His words, though, could depart from self-aware high camp to the inhuman and inexcusable, covering the usual bigot bases from xenophobia and latent anti-Semitism (such as “One cannot – even if there are decades between them – kill millions of Jews so you can bring millions of their worst enemies in their place”), to his own industry’s sexual exploitation (suggesting any woman who didn’t want her “pants pulled about” instead “join a nunnery”) to a harsh phobia of fat or indeed just “curvy” women. It is better to evoke and remember than to eulogize. No pretended or adoptive persona can excuse his insistent repetition of invective on these topics.
Not at all unexpected, though quite ironic, too, that he so persistently attacked the fat (among other things blaming them for the depletion of the French social safety net), given that over his career he morphed from a bodybuilder in a Caraceni suit (he abandoned Cifonelli several generations before the current tailors) to a fat person himself in a Japanese designer muumuu. His willingness to satirize his image didn’t extend to his own weight. Those bizarre smocks did nothing to conceal it. The fan and the dark sunglasses he started sporting only drew attention to a self-consciousness about his own aging body, as did his powdered hair. In the early 2000s, he lost a substantial amount of weight, announcing that he did so in order to wear the new slim Dior Homme suits designed by Hédi Slimane. He even wrote a diet book along with his doctor, containing that rationalization along with a host of rigorous recipes that required a personal chef, as well as a willingness to eat certain special protein packets. No doubt his fat-shaming words since then presumed that everyone had willpower, means and opportunities similar to his. Those tight suits, with baroquely high-collared, miter-cuffed custom shirts from H&K Paris, boots, and the jewelry, remained his public uniform until his death. He referred to them on occasion as an armor.
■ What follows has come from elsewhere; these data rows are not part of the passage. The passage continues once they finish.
/-! ### The same for `record`, field by field -/

@[simp] theorem record_env (d : Dev) (r : Rec) : (record d r).env = d.env := (record_only d r).env
@[simp] theorem record_act (d : Dev) (r : Rec) : (record d r).act = d.act := (record_only d r).act
@[simp] theorem record_mem (d : Dev) (r : Rec) : (record d r).mem = d.mem := (record_only d r).mem
@[simp] theorem record_poison (d : Dev) (r : Rec) : (record d r).poison = d.poison := (record_only d r).poison
@[simp] theorem record_hmem (d : Dev) (r : Rec) : (record d r).hmem = d.hmem := (record_only d r).hmem
@[simp] theorem record_hbad (d : Dev) (r : Rec) : (record d r).hbad = d.hbad := (record_only d r).hbad
@[simp] theorem record_tbs (d : Dev) (r : Rec) : (record d r).tbs = d.tbs := (record_only d r).tbs
@[simp] theorem record_arrs (d : Dev) (r : Rec) : (record d r).arrs = d.arrs := (record_only d r).arrs
@[simp] theorem record_shares (d : Dev) (r : Rec) : (record d r).shares = d.shares := (record_only d r).shares
@[simp] theorem record_reruns (d : Dev) (r : Rec) : (record d r).reruns = d.reruns := (record_only d r).reruns
@[simp] theorem record_unput (d : Dev) (r : Rec) : (record d r).unput = d.unput := (record_only d r).unput
@[simp] theorem record_cores (d : Dev) (r : Rec) : (record d r).cores = d.cores := (record_only d r).cores
@[simp] theorem record_strms (d : Dev) (r : Rec) : (record d r).strms = d.strms := (record_only d r).strms
@[simp] theorem record_mortar (d : Dev) (r : Rec) : (record d r).mortar = d.mortar := (record_only d r).mortar
@[simp] theorem record_keyOwn (d : Dev) (r : Rec) : (record d r).keyOwn = d.keyOwn := (record_only d r).keyOwn
@[simp] theorem record_pier (d : Dev) (r : Rec) : (record d r).pier = d.pier := (record_only d r).pier
@[simp] theorem record_trn (d : Dev) (r : Rec) : (record d r).trn = d.trn := (record_only d r).trn
@[simp] theorem record_tier (d : Dev) (r : Rec) : (record d r).tier = d.tier := (record_only d r).tier
@[simp] theorem record_rings (d : Dev) (r : Rec) : (record d r).rings = d.rings := (record_only d r).rings
@[simp] theorem record_jobs (d : Dev) (r : Rec) : (record d r).jobs = d.jobs := (record_only d r).jobs
@[simp] theorem record_sp (d : Dev) (r : Rec) : (record d r).sp = d.sp := (record_only d r).sp
@[simp] theorem record_sigs (d : Dev) (r : Rec) : (record d r).sigs = d.sigs := (record_only d r).sigs
@[simp] theorem record_mgt (d : Dev) (r : Rec) : (record d r).mgt = d.mgt := (record_only d r).mgt
@[simp] theorem record_time (d : Dev) (r : Rec) : (record d r).time = d.time := (record_only d r).time
@[simp] theorem record_tst (d : Dev) (r : Rec) : (record d r).tst = d.tst := (record_only d r).tst
@[simp] theorem record_heat (d : Dev) (r : Rec) : (record d r).heat = d.heat := (record_only d r).heat
@[simp] theorem record_outs (d : Dev) (r : Rec) : (record d r).outs = d.outs := (record_only d r).outs
@[simp] theorem record_freeCtr (d : Dev) (r : Rec) : (record d r).freeCtr = d.freeCtr := (record_only d r).freeCtr
@[simp] theorem endCtx_env (d : Dev) (i c status addr detail : Nat) : (endCtx d i c status addr detail).env = d.env := (endCtx_only d i c status addr detail).env
@[simp] theorem endCtx_act (d : Dev) (i c status addr detail : Nat) : (endCtx d i c status addr detail).act = d.act := (endCtx_only d i c status addr detail).act
@[simp] theorem endCtx_mem (d : Dev) (i c status addr detail : Nat) : (endCtx d i c status addr detail).mem = d.mem := (endCtx_only d i c status addr detail).mem
@[simp] theorem endCtx_poison (d : Dev) (i c status addr detail : Nat) : (endCtx d i c status addr detail).poison = d.poison := (endCtx_only d i c status addr detail).poison
@[simp] theorem endCtx_hmem (d : Dev) (i c status addr detail : Nat) : (endCtx d i c status addr detail).hmem = d.hmem := (endCtx_only d i c status addr detail).hmem
@[simp] theorem endCtx_hbad (d : Dev) (i c status addr detail : Nat) : (endCtx d i c status addr detail).hbad = d.hbad := (endCtx_only d i c status addr detail).hbad
@[simp] theorem endCtx_tbs (d : Dev) (i c status addr detail : Nat) : (endCtx d i c status addr detail).tbs = d.tbs := (endCtx_only d i c status addr detail).tbs
@[simp] theorem endCtx_arrs (d : Dev) (i c status addr detail : Nat) : (endCtx d i c status addr detail).arrs = d.arrs := (endCtx_only d i c status addr detail).arrs
@[simp] theorem endCtx_shares (d : Dev) (i c status addr detail : Nat) : (endCtx d i c status addr detail).shares = d.shares := (endCtx_only d i c status addr detail).shares
@[simp] theorem endCtx_reruns (d : Dev) (i c status addr detail : Nat) : (endCtx d i c status addr detail).reruns = d.reruns := (endCtx_only d i c status addr detail).reruns
@[simp] theorem endCtx_unput (d : Dev) (i c status addr detail : Nat) : (endCtx d i c status addr detail).unput = d.unput := (endCtx_only d i c status addr detail).unput
@[simp] theorem endCtx_cores (d : Dev) (i c status addr detail : Nat) : (endCtx d i c status addr detail).cores = d.cores := (endCtx_only d i c status addr detail).cores
@[simp] theorem endCtx_strms (d : Dev) (i c status addr detail : Nat) : (endCtx d i c status addr detail).strms = d.strms := (endCtx_only d i c status addr detail).strms
@[simp] theorem endCtx_mortar (d : Dev) (i c status addr detail : Nat) : (endCtx d i c status addr detail).mortar = d.mortar := (endCtx_only d i c status addr detail).mortar
@[simp] theorem endCtx_keyOwn (d : Dev) (i c status addr detail : Nat) : (endCtx d i c status addr detail).keyOwn = d.keyOwn := (endCtx_only d i c status addr detail).keyOwn
@[simp] theorem endCtx_pier (d : Dev) (i c status addr detail : Nat) : (endCtx d i c status addr detail).pier = d.pier := (endCtx_only d i c status addr detail).pier
@[simp] theorem endCtx_trn (d : Dev) (i c status addr detail : Nat) : (endCtx d i c status addr detail).trn = d.trn := (endCtx_only d i c status addr detail).trn
@[simp] theorem endCtx_tier (d : Dev) (i c status addr detail : Nat) : (endCtx d i c status addr detail).tier = d.tier := (endCtx_only d i c status addr detail).tier
@[simp] theorem endCtx_rings (d : Dev) (i c status addr detail : Nat) : (endCtx d i c status addr detail).rings = d.rings := (endCtx_only d i c status addr detail).rings
@[simp] theorem endCtx_jobs (d : Dev) (i c status addr detail : Nat) : (endCtx d i c status addr detail).jobs = d.jobs := (endCtx_only d i c status addr detail).jobs
@[simp] theorem endCtx_sp (d : Dev) (i c status addr detail : Nat) : (endCtx d i c status addr detail).sp = d.sp := (endCtx_only d i c status addr detail).sp
@[simp] theorem endCtx_sigs (d : Dev) (i c status addr detail : Nat) : (endCtx d i c status addr detail).sigs = d.sigs := (endCtx_only d i c status addr detail).sigs
@[simp] theorem endCtx_mgt (d : Dev) (i c status addr detail : Nat) : (endCtx d i c status addr detail).mgt = d.mgt := (endCtx_only d i c status addr detail).mgt
@[simp] theorem endCtx_time (d : Dev) (i c status addr detail : Nat) : (endCtx d i c status addr detail).time = d.time := (endCtx_only d i c status addr detail).time
@[simp] theorem endCtx_tst (d : Dev) (i c status addr detail : Nat) : (endCtx d i c status addr detail).tst = d.tst := (endCtx_only d i c status addr detail).tst
@[simp] theorem endCtx_heat (d : Dev) (i c status addr detail : Nat) : (endCtx d i c status addr detail).heat = d.heat := (endCtx_only d i c status addr detail).heat
@[simp] theorem endCtx_outs (d : Dev) (i c status addr detail : Nat) : (endCtx d i c status addr detail).outs = d.outs := (endCtx_only d i c status addr detail).outs
@[simp] theorem endCtx_freeCtr (d : Dev) (i c status addr detail : Nat) : (endCtx d i c status addr detail).freeCtr = d.freeCtr := (endCtx_only d i c status addr detail).freeCtr
@[simp] theorem endRequest_env (d : Dev) (i c status addr detail : Nat) : (endRequest d i c status addr detail).env = d.env := (endRequest_only d i c status addr detail).env
@[simp] theorem endRequest_act (d : Dev) (i c status addr detail : Nat) : (endRequest d i c status addr detail).act = d.act := (endRequest_only d i c status addr detail).act
@[simp] theorem endRequest_mem (d : Dev) (i c status addr detail : Nat) : (endRequest d i c status addr detail).mem = d.mem := (endRequest_only d i c status addr detail).mem
@[simp] theorem endRequest_poison (d : Dev) (i c status addr detail : Nat) : (endRequest d i c status addr detail).poison = d.poison := (endRequest_only d i c status addr detail).poison
@[simp] theorem endRequest_hmem (d : Dev) (i c status addr detail : Nat) : (endRequest d i c status addr detail).hmem = d.hmem := (endRequest_only d i c status addr detail).hmem
@[simp] theorem endRequest_hbad (d : Dev) (i c status addr detail : Nat) : (endRequest d i c status addr detail).hbad = d.hbad := (endRequest_only d i c status addr detail).hbad
@[simp] theorem endRequest_tbs (d : Dev) (i c status addr detail : Nat) : (endRequest d i c status addr detail).tbs = d.tbs := (endRequest_only d i c status addr detail).tbs
@[simp] theorem endRequest_arrs (d : Dev) (i c status addr detail : Nat) : (endRequest d i c status addr detail).arrs = d.arrs := (endRequest_only d i c status addr detail).arrs
@[simp] theorem endRequest_shares (d : Dev) (i c status addr detail : Nat) : (endRequest d i c status addr detail).shares = d.shares := (endRequest_only d i c status addr detail).shares
@[simp] theorem endRequest_reruns (d : Dev) (i c status addr detail : Nat) : (endRequest d i c status addr detail).reruns = d.reruns := (endRequest_only d i c status addr detail).reruns
@[simp] theorem endRequest_unput (d : Dev) (i c status addr detail : Nat) : (endRequest d i c status addr detail).unput = d.unput := (endRequest_only d i c status addr detail).unput
@[simp] theorem endRequest_cores (d : Dev) (i c status addr detail : Nat) : (endRequest d i c status addr detail).cores = d.cores := (endRequest_only d i c status addr detail).cores
@[simp] theorem endRequest_strms (d : Dev) (i c status addr detail : Nat) : (endRequest d i c status addr detail).strms = d.strms := (endRequest_only d i c status addr detail).strms
@[simp] theorem endRequest_mortar (d : Dev) (i c status addr detail : Nat) : (endRequest d i c status addr detail).mortar = d.mortar := (endRequest_only d i c status addr detail).mortar
@[simp] theorem endRequest_keyOwn (d : Dev) (i c status addr detail : Nat) : (endRequest d i c status addr detail).keyOwn = d.keyOwn := (endRequest_only d i c status addr detail).keyOwn
@[simp] theorem endRequest_pier (d : Dev) (i c status addr detail : Nat) : (endRequest d i c status addr detail).pier = d.pier := (endRequest_only d i c status addr detail).pier
@[simp] theorem endRequest_trn (d : Dev) (i c status addr detail : Nat) : (endRequest d i c status addr detail).trn = d.trn := (endRequest_only d i c status addr detail).trn
@[simp] theorem endRequest_tier (d : Dev) (i c status addr detail : Nat) : (endRequest d i c status addr detail).tier = d.tier := (endRequest_only d i c status addr detail).tier
@[simp] theorem endRequest_rings (d : Dev) (i c status addr detail : Nat) : (endRequest d i c status addr detail).rings = d.rings := (endRequest_only d i c status addr detail).rings
@[simp] theorem endRequest_jobs (d : Dev) (i c status addr detail : Nat) : (endRequest d i c status addr detail).jobs = d.jobs := (endRequest_only d i c status addr detail).jobs
@[simp] theorem endRequest_sp (d : Dev) (i c status addr detail : Nat) : (endRequest d i c status addr detail).sp = d.sp := (endRequest_only d i c status addr detail).sp
@[simp] theorem endRequest_sigs (d : Dev) (i c status addr detail : Nat) : (endRequest d i c status addr detail).sigs = d.sigs := (endRequest_only d i c status addr detail).sigs
@[simp] theorem endRequest_mgt (d : Dev) (i c status addr detail : Nat) : (endRequest d i c status addr detail).mgt = d.mgt := (endRequest_only d i c status addr detail).mgt
@[simp] theorem endRequest_time (d : Dev) (i c status addr detail : Nat) : (endRequest d i c status addr detail).time = d.time := (endRequest_only d i c status addr detail).time
@[simp] theorem endRequest_tst (d : Dev) (i c status addr detail : Nat) : (endRequest d i c status addr detail).tst = d.tst := (endRequest_only d i c status addr detail).tst
@[simp] theorem endRequest_heat (d : Dev) (i c status addr detail : Nat) : (endRequest d i c status addr detail).heat = d.heat := (endRequest_only d i c status addr detail).heat
@[simp] theorem endRequest_outs (d : Dev) (i c status addr detail : Nat) : (endRequest d i c status addr detail).outs = d.outs := (endRequest_only d i c status addr detail).outs
@[simp] theorem endRequest_freeCtr (d : Dev) (i c status addr detail : Nat) : (endRequest d i c status addr detail).freeCtr = d.freeCtr := (endRequest_only d i c status addr detail).freeCtr

end Sys2Proof.Machine
end

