theorem portLive_iff : portLive d p = true ↔ portState d p = 5 ∨ portState d p = 6 := by
  simp only [portLive, Bool.or_eq_true, beq_iff_eq]

theorem linkLoss_goes : PortGoes p d (linkLoss d p) := by
  unfold linkLoss
  split
  · next h =>
    have hmoves := (portMoves_setPortState (modPort d p fun s => { s with recal := none }) p (st := 0) (by decide)).after (portsKept_modPort d p _)
    rcases (portLive_iff d p).1 h with h5 | h6
    · exact hmoves.goes h5 (by decide)
    · exact hmoves.goes h6 (by decide)
  · exact (PortsKept.refl d).goes p

/-- A port that takes flits: it is up, degraded or fenced. -/
theorem takesFlits_iff : (portLive d p || portState d p == 7) = true ↔ 5 ≤ portState d p ∧ portState d p ≤ 7 := by
  rw [Bool.or_eq_true, portLive_iff, beq_iff_eq]
  omega

theorem flitNak_goes (seq : Nat) : PortGoes p d (flitNak d p seq) := by
  unfold flitNak
  split
  · exact (PortsKept.refl d).goes p
  · next h =>
    extract_lets s n d1 d2 again k
    have hkept : PortsKept d d2 := (portsKept_fset (offPortState_retry p) d _ _).trans (portsKept_modPort d1 p _)
    split
    · exact (hkept.trans ((portsKept_fset (offPortState_tx p) d2 _ _).trans (portsKept_emit _ _))).goes p
    · refine ⟨3, (portMoves_setPortState _ p (by decide)).after (hkept.trans ((portsKept_retrainPort d2 p).trans (portsKept_modPort _ p _))), .inr (.inl ?_)⟩
      obtain ⟨hlo, hhi⟩ := (takesFlits_iff d p).1 (by simpa only [Bool.not_eq_true', Bool.not_eq_false] using h)
      generalize portState d p = st at hlo hhi
      interval_cases st <;> decide

theorem ageExpiry_goes : PortGoes p d (ageExpiry d p) := by
  unfold ageExpiry
  extract_lets out old n d1 trn d2
  have hkept : PortsKept d d2 := ⟨rfl, rfl, fun _ => rfl⟩
  exact (hkept.trans (.foldl (fun e _ => portsKept_fset (offPortState_retry p) e _ _) _ d2)).goes p

/-- A recalibration that begins leaves a port of one lane down and others degraded; its end brings them back, or to the fenced state (R298). -/
theorem portRecal_goes (lane : Nat) (done : Bool) : PortGoes p d (portRecal d p lane done) := by
  unfold portRecal
  extract_lets s n d1 mask e1 e2 e3 e4 up
  have hbegin : PortsKept d d1 := portsKept_modPort d p _
  have hend : PortsKept d e4 := (((portsKept_modPort d p _).trans (portsKept_fset (offPortState_retry p) e1 _ _)).trans (portsKept_charge e2 _ _)).trans
    (portsKept_record e3 (by norm_num))
  split
  · split
    · next h =>
      obtain ⟨h5, -⟩ := h
      split
      · exact ((portMoves_setPortState d1 p (by decide)).after hbegin).goes h5 (by decide)
      · exact (((portMoves_setPortState d1 p (by decide)).after hbegin).then (portsKept_fset_state (by decide) _ p _)).goes h5 (by decide)
    · exact (PortsKept.refl d).goes p
  · split
    · split
      · next h =>
        have hold : portState d p = 0 ∨ portState d p = 6 := by
          rw [hend.state p] at h
          exact h.imp And.right id
        have hmoves {st : Nat} (hst : st < 16) := ((portMoves_setPortState e4 p hst).after hend).then
          (portsKept_fset_state (f := fldTrnPortStateLanesActive) (by decide) _ p (2 ^ n - 1))
        have hup : up = 7 ∨ up = 5 := ite_eq_or_eq _ _ _
        rcases hold with h0 | h6
        · exact (hmoves (by omega)).goes h0 (by rcases hup with h | h <;> rw [h] <;> decide)
        · exact (hmoves (by omega)).goes h6 (by rcases hup with h | h <;> rw [h] <;> decide)
      · exact hend.goes p
    · exact (PortsKept.refl d).goes p
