-- ==== Sys2Proof/Machine/Operands.lean ====
section
/-! DEFINITION. Operand forms: 16-bit fields from bytes and back, the bit fields of the CYCLE and SET_CAL_MODE operands, and
the record images `ser_op`, `de_op`, `ser_cal`, `de_cal` (20_memory.md rules R64 to R66, 30_encoding.md rules R83 to R88). -/

namespace Sys2Proof.Machine

/-- The low byte of a 16-bit field (R66). -/
def loByte (h : Half) : Byte := h.extractLsb' 0 8

/-- The high byte of a 16-bit field (R66). -/
def hiByte (h : Half) : Byte := h.extractLsb' 8 8

/-- A 16-bit field from its two bytes, low byte first (R88). -/
def halfOf (lo hi : Byte) : Half := hi ++ lo

/-- The bit number of a button in a button field (R84). -/
def buttonIndex : Button → Nat
  | .fwd => 0
  | .rev => 1
  | .cyc => 2
  | .menu => 3
  | .heat => 4

/-- The bit of a button in a button field (R84). -/
def hasButton (b : ButtonSet) (k : Button) : Bool := b.getLsbD (buttonIndex k)

/-- The set that holds the listed buttons (R92's button sets). -/
def buttonSet (ks : List Button) : ButtonSet :=
  ks.foldl (fun acc k => acc ||| BitVec.twoPow 5 (buttonIndex k)) 0

/-- A button operand byte: bits 4:0 the buttons, bits 7:5 reserved (R83). -/
def buttonByte (rsv : BitVec 3) (b : ButtonSet) : Byte := rsv ++ b

/-- The low five bits of a CYCLE operand byte (R83). -/
def lowFive (b : Byte) : BitVec 5 := b.extractLsb' 0 5

/-- The reserved bits 7:5 of a CYCLE operand byte (R83). -/
def highThree (b : Byte) : BitVec 3 := b.extractLsb' 5 3

/-- Operand byte 6 of CYCLE: bits 0 to 4 the status bits, bits 7:5 reserved (R83). -/
def statusByte (o : CycleOperands) : Byte :=
  o.rsvStatus ++ BitVec.ofBool o.atRevEnd ++ BitVec.ofBool o.atFwdEnd ++ BitVec.ofBool o.epValid
    ++ BitVec.ofBool o.shorted ++ BitVec.ofBool o.noSensor

/-- The eleven operand bytes of CYCLE (R83). -/
def cycleBytes (o : CycleOperands) : List Byte :=
  [buttonByte o.rsvPressed o.pressed, buttonByte o.rsvRelShort o.relShort, buttonByte o.rsvLongHeld o.longHeld,
   buttonByte o.rsvRaw o.raw, loByte o.tempC, hiByte o.tempC, statusByte o, loByte o.spInt, hiByte o.spInt,
   loByte o.pv, hiByte o.pv]

/-- The CYCLE operands in the eleven operand bytes `b0` to `b10` (R83). -/
def cycleOperandsOf (b0 b1 b2 b3 b4 b5 b6 b7 b8 b9 b10 : Byte) : CycleOperands where
  pressed := lowFive b0
  rsvPressed := highThree b0
  relShort := lowFive b1
  rsvRelShort := highThree b1
  longHeld := lowFive b2
  rsvLongHeld := highThree b2
  raw := lowFive b3
  rsvRaw := highThree b3
  tempC := halfOf b4 b5
  noSensor := b6.getLsbD 0
  shorted := b6.getLsbD 1
  epValid := b6.getLsbD 2
  atFwdEnd := b6.getLsbD 3
  atRevEnd := b6.getLsbD 4
  rsvStatus := highThree b6
  spInt := halfOf b7 b8
  pv := halfOf b9 b10

/-- `ser_op`: the five bytes of an OperatingParams record (20_memory.md R64). -/
def serOp (p : OpParams) : List Byte :=
  [loByte p.setpoint, hiByte p.setpoint, p.rollCycles, p.soundEn, p.apoTimeout]

/-- `de_op`: the record in an OperatingParams image (20_memory.md R64). A byte the list lacks reads as 0; the rules apply it
to lists of OP_LEN bytes only (log entry 23). -/
def deOp (img : List Byte) : OpParams where
  setpoint := halfOf (img.getD 0 0) (img.getD 1 0)
  rollCycles := img.getD 2 0
  soundEn := img.getD 3 0
  apoTimeout := img.getD 4 0

/-- `ser_cal`: the eight bytes of a CalibrationParams record (20_memory.md R65). -/
def serCal (p : CalParams) : List Byte :=
  [loByte p.c1, hiByte p.c1, loByte p.r1, hiByte p.r1, loByte p.c2, hiByte p.c2, loByte p.r2, hiByte p.r2]

/-- `de_cal`: the record in a CalibrationParams image (20_memory.md R65). A byte the list lacks reads as 0; the rules apply
it to lists of CAL_LEN bytes only (log entry 23). -/
def deCal (img : List Byte) : CalParams where
  c1 := halfOf (img.getD 0 0) (img.getD 1 0)
  r1 := halfOf (img.getD 2 0) (img.getD 3 0)
  c2 := halfOf (img.getD 4 0) (img.getD 5 0)
  r2 := halfOf (img.getD 6 0) (img.getD 7 0)

/-- The operand byte of SET_CAL_MODE: bit 0 the value, bits 7:1 reserved (30_encoding.md R87). -/
def calModeByte (v : Bool) (rsv : BitVec 7) : Byte := rsv ++ BitVec.ofBool v

end Sys2Proof.Machine
end

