/-- 20_memory.md R60: only PS_LOAD, PS_SAVE_OP, PS_SAVE_CAL and POWER_LOSS access the NV store for writing; every other command
leaves every byte of it, and its history, alone. -/
def Obligations.OnlyStoreCommandsWriteNv : Prop :=
  ∀ (i : Instr) (s t : State), exec i s = .next t →
    (i ≠ .psLoad ∧ i ≠ .psSaveOp ∧ i ≠ .psSaveCal ∧ i ≠ .powerLoss) → t.nv = s.nv

/-! ### System commands, faults, halt -/

/-- 45_system.md R216: SET_CAL_MODE with good operands writes `hs.CAL` and nothing else, with no `loaded` requirement. -/
def Obligations.SetCalModeWritesCal : Prop :=
  ∀ (v : Bool) (s : State), s.sys.halted = false →
    exec (.setCalMode v 0) s = .next { s with heater := { s.heater with hs := { s.heater.hs with cal := v } } }

/-- 45_system.md R216: no rule of the core reads `hs.CAL`: run from two states that differ in it alone, every command but
SET_CAL_MODE has the same outcome but for that bit, which it leaves as it was. -/
def Obligations.CalModeChangesNothingElse : Prop :=
  ∀ (i : Instr) (s t : State) (v : Bool), (∀ w rsv, i ≠ .setCalMode w rsv) → exec i s = .next t →
    t.heater.hs.cal = s.heater.hs.cal ∧
    exec i { s with heater := { s.heater with hs := { s.heater.hs with cal := v } } } =
      .next { t with heater := { t.heater with hs := { t.heater.hs with cal := v } } }

/-- 45_system.md R217: POWER_LOSS makes the outputs inert, writes duty 0 and direction STOP, saves the OperatingParams if they
are loaded, and halts; whatever `ready` and `loaded` are. Every other register, and every byte it does not save, stays. -/
def Obligations.PowerLossSavesAndHalts : Prop :=
  ∀ s : State, s.cfg.wellFormed = true → s.cfg.nvFormat = {} → s.sys.halted = false →
    ∃ t, exec .powerLoss s = .next t ∧
      t =
        { s with
          sys := { s.sys with inert := true, halted := true }
          heater := { s.heater with duty := 0 }
          roll := { s.roll with dir := .stop }
          nv := t.nv } ∧
      (s.store.loaded = false → t.nv = s.nv) ∧
      (s.store.loaded = true →
        blockStored 0x8C t.nv.bytes 0 (serOp s.store.op) ∧
        t.nv.history =
          s.nv.history ++ savedWrites s.nv.bytes 0 (serOp s.store.op ++ [crc8 0x8C (serOp s.store.op)])) ∧
      (∀ a, ¬ a < 6 → Memory.read t.nv.bytes a = Memory.read s.nv.bytes a)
His sensitivity about his weight and his acknowledgment that in his favorite clothing he felt protection are to me his most human qualities. He admitted that his shades, his high collars (which served the same neckfold-obscuring purpose as his fans had), his ornate shirtfronts and sharp boots had all been part of an artifice, to distance the casual onlooker or the stranger. No doubt he thought that his public quips and proclamations, no matter how offensive, were also facets of that distancing persona. But he found security in his clothes, they functioned as expressions of self, he even forced himself through a typically inhuman diet to lose weight in order to be able to wear them as a manifest of self. Who among us – presuming we all enjoy clothes, because you’re reading this – has not also felt that same completion and empowerment in wearing a favorite set of clothes, a favorite armor against the depredations of the day, whether veldtschoen boots the snow and wet just slide off of, or the suit, shirt and tie whose fit and cut make us feel that much closer to invulnerable no matter who’s across the table?
In that way, not only was his artifice – his public oral and sartorial persona – part of his art, but it became indissociable from his true person, however privately warm and kind he was. And as such, even if some argue that his offensive public opinions were simply a function of the industry he helped create and his time, he was, despite his interesting superficial alienness, a man of his time, of our admittedly appalling time. May men of other times be as original – and yet also conscious of their humanity, and better.